Stored data entries:
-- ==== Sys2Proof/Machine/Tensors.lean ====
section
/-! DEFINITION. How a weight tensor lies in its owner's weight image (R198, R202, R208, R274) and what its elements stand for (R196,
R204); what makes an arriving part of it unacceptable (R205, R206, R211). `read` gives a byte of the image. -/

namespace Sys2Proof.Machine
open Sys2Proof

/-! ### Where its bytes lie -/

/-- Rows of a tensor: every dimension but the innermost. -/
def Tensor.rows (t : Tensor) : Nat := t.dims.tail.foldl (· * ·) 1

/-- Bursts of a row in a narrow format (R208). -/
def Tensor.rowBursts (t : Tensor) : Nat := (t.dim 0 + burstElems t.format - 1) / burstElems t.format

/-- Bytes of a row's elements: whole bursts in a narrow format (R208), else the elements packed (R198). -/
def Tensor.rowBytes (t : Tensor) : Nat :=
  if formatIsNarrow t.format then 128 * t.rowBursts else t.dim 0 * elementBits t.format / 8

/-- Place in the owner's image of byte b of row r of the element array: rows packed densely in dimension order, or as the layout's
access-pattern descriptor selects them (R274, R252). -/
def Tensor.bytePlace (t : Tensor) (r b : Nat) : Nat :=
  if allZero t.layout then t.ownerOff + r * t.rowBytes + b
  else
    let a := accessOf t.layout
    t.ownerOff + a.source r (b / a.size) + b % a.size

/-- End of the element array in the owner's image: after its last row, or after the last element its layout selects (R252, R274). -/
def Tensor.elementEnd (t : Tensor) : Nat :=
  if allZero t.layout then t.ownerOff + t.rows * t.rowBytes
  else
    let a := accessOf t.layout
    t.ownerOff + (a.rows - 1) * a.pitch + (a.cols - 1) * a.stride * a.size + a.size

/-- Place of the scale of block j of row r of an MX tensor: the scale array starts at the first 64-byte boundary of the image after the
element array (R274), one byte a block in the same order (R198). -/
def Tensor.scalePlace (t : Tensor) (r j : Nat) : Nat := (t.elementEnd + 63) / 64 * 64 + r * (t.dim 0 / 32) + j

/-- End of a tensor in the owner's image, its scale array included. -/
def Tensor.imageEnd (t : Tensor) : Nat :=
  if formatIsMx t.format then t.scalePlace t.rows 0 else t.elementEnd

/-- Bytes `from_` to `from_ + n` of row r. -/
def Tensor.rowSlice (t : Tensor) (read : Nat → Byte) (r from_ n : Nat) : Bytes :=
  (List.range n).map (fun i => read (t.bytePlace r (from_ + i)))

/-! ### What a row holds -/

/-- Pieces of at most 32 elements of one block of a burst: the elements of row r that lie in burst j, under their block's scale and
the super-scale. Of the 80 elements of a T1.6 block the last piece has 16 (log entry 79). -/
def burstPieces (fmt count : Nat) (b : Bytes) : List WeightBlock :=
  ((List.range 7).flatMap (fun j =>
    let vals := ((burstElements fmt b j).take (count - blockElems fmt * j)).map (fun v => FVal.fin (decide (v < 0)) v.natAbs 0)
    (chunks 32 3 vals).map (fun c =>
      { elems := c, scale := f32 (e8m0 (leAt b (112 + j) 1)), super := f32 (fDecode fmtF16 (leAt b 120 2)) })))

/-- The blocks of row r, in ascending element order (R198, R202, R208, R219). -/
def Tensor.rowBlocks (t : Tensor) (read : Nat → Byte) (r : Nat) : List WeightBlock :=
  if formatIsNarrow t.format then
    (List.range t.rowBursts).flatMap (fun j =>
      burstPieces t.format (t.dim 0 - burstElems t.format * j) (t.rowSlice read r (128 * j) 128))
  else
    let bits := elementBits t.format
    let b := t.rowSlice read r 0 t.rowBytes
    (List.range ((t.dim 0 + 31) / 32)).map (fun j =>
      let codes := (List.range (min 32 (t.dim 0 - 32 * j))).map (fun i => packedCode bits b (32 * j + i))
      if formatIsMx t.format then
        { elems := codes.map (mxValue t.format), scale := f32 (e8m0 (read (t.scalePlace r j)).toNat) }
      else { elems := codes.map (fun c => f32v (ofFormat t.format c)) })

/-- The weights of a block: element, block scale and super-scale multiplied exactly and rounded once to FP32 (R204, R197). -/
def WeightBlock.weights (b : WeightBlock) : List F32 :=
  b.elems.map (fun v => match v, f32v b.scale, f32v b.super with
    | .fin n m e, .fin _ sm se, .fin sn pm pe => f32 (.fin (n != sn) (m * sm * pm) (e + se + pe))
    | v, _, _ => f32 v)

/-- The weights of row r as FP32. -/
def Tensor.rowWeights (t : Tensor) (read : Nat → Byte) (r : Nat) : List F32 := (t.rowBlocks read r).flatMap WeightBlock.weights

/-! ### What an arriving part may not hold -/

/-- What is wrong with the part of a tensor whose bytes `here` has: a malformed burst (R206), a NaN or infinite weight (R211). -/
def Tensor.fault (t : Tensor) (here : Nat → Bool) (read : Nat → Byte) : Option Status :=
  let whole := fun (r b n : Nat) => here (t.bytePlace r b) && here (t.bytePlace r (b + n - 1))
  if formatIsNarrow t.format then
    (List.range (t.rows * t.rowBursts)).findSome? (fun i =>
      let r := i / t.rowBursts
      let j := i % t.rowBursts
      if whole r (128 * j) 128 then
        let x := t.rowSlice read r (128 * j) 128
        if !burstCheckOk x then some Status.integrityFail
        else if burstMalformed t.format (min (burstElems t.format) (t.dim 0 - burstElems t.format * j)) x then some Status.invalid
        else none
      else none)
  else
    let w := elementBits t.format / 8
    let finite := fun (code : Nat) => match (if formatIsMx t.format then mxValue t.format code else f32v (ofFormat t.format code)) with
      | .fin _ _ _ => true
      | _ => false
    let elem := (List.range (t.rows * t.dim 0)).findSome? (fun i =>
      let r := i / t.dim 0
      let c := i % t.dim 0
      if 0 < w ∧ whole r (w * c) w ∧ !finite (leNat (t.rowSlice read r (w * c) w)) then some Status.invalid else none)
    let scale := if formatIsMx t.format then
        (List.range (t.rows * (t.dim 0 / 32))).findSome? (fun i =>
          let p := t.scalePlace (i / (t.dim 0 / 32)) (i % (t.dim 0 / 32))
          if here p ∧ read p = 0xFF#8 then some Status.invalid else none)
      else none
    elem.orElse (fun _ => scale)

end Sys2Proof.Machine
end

WHAT IS REQUIRED » An exact, complete copy of the lines above from the one with "f32 (e8m0 (leAt" through the one with "def Tensor.rowBlocks (t" is the whole answer.

RESPONSE »
      { elems := c, scale := f32 (e8m0 (leAt b (112 + j) 1)), super := f32 (fDecode fmtF16 (leAt b 120 2)) })))

/-- The blocks of row r, in ascending element order (R198, R202, R208, R219). -/
def Tensor.rowBlocks (t : Tensor) (read : Nat → Byte) (r : Nat) : List WeightBlock :=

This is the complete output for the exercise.